[논문 요약] Automatic I/O stream management based on file characteristics
Conference
Hotstorage’21
Authors
Yuqi Zhang, Ni Xue, Yangxu Zhou
Idea
File types
- Append-only
- Only be written sequentially
- Invalid only after the file is deleted
- Lifetimes of write-ahead logs are obviusly shorter than the lifetimes of data files
- Inplace update
- Random writes
- The data files of relational databases (MySQL, PostgreSQL)
- The files exists for a long time
- The data files are created or deleted when the tables are created or deleted
- The update frequencies of data in the same table are similar, while those in different table files are different
Scheme
- File monitor
- Information of all opened files (except read-only) by the tool (e.g. inotify)

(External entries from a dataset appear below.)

/-! ### Step 6 (R454, R473-R478) -/

/-- The settings image of the firmware's schema is put in force (R478). -/
def checkSettings (d : Dev) (schema : Nat) : Dev :=
  match d.settings with
  | none => d
  | some s =>
    if s.schema = schema then d
    else
      let aInForce := d.sil.settingsA == some s
      let other := if aInForce then d.sil.settingsB else d.sil.settingsA
      let fresh : Settings := match other with
        | some o => if schema < s.schema && o.schema = schema then { o with generation := s.generation + 1 }
          else ⟨s.generation + 1, schema, true, 20820, 0, 0, []⟩
        | none => ⟨s.generation + 1, schema, true, 20820, 0, 0, []⟩
      let d1 : Dev := { d with sil := if aInForce then { d.sil with settingsB := some fresh } else { d.sil with settingsA := some fresh } }
      ({ d1 with sys := { d1.sys with autostart := fresh.autostart } } : Dev).offer Ev.SETTINGS_RESET [s.schema, schema, b2n (schema < s.schema)]

/-- The firmware runs: on the alternative the other slot takes over, rejected and reported (R454, R477). -/
def stepFirmware (d : Dev) (path : Nat) : Dev :=
  let p := d.fwPtr
  let d1 := if path = 1 then
      ((d.commit (⟨1 - p.slot, 0, 1, p.otherVersion, p.version, p.floor, p.otherHash, p.hash⟩ : FwPtr).record).raise
        Reg.FWU_IRQ_STATUS.rollback).offer Ev.ROLLBACK [p.version, p.otherVersion]
    else d
  let q := d1.fwPtr
  let d2 : Dev := { d1 with
    fwu := { d1.fwu with runSlot := q.slot, other := if d1.slotBytes (1 - q.slot) = [] then .empty else .partialImage
                         stageLen := (d1.slotBytes (1 - q.slot)).length }
    sys := { d1.sys with fwVersion := q.version / 2 ^ 16 } }
  (d2.checkSettings (fwSchema (d2.slotBytes q.slot))).showFw.showLib

/-! ### Step 7 (R89, R92, R99, R450) -/

/-- A logged patch whose hash holds; one whose hash fails ends the chain (R99). -/
def loggedPatchOk (c : Bytes) : Bool := Config.sha256 (c.drop 128) == (cutHeader c).hash

/-- Loads the Cut List of a slot, with its patch log (R92, R99). -/
def loadSlot (d : Dev) (s : Nat) (x : CutImage) (patches : List Bytes) (generation : Nat) : Dev :=
  let fb := d.fallbackOf x
  let d1 := ((d.applyImage x fb (d.skippedUnits x.units) s true).setSafety (some x.safety)).latch
  let chain := patches.takeWhile loggedPatchOk
  let gen := if chain.length = patches.length then generation else
    match chain.getLast? with | some c => (cutHeader c).generation | none => x.header.generation
  let d2 := chain.foldl (fun (d : Dev) c => match checkSections c [] with
    | .ok l => (d.applyPatch (buildPatch c l))
    | .error _ => d) d1
  let d2 := if chain.length = patches.length then d2 else d2.offer Ev.SLOT_FALLBACK [s, gen]
  let d3 := (d2.put Reg.CUT_GEN.word gen).put Reg.CUT_PATCHES.count chain.length
  d3.loadKeys (pinnedKeys x)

- Stores them in the file attribute table
- The information: inode number, name, size, the number of modifications, open time, close time, delete time
- The stream ID corresponding to each file is recorded in the file attribute table and submitted to the virtual file system (VFS)
- Mapper
- Assign a stream ID to the file when it is opened
- Minimizing the mixing of data between different files
- Consider files with the same parent path and extension as the same type of files
- Minimizing the lifetime difference between files written to the same stream
- Remapper
- If the files remain open for T seconds, the remapper is responsible for reassigning new stream IDs to the files with the extracted access characteristics
- The updated stream IDs only affect future writes
- K-means++
- Divider
- Dynamically allocates different stream IDs for the mapper and remapper
- IDs used by the mapper and the remapper are 1 to d, and (d+1) to N. The divider adjusts d every T seconds.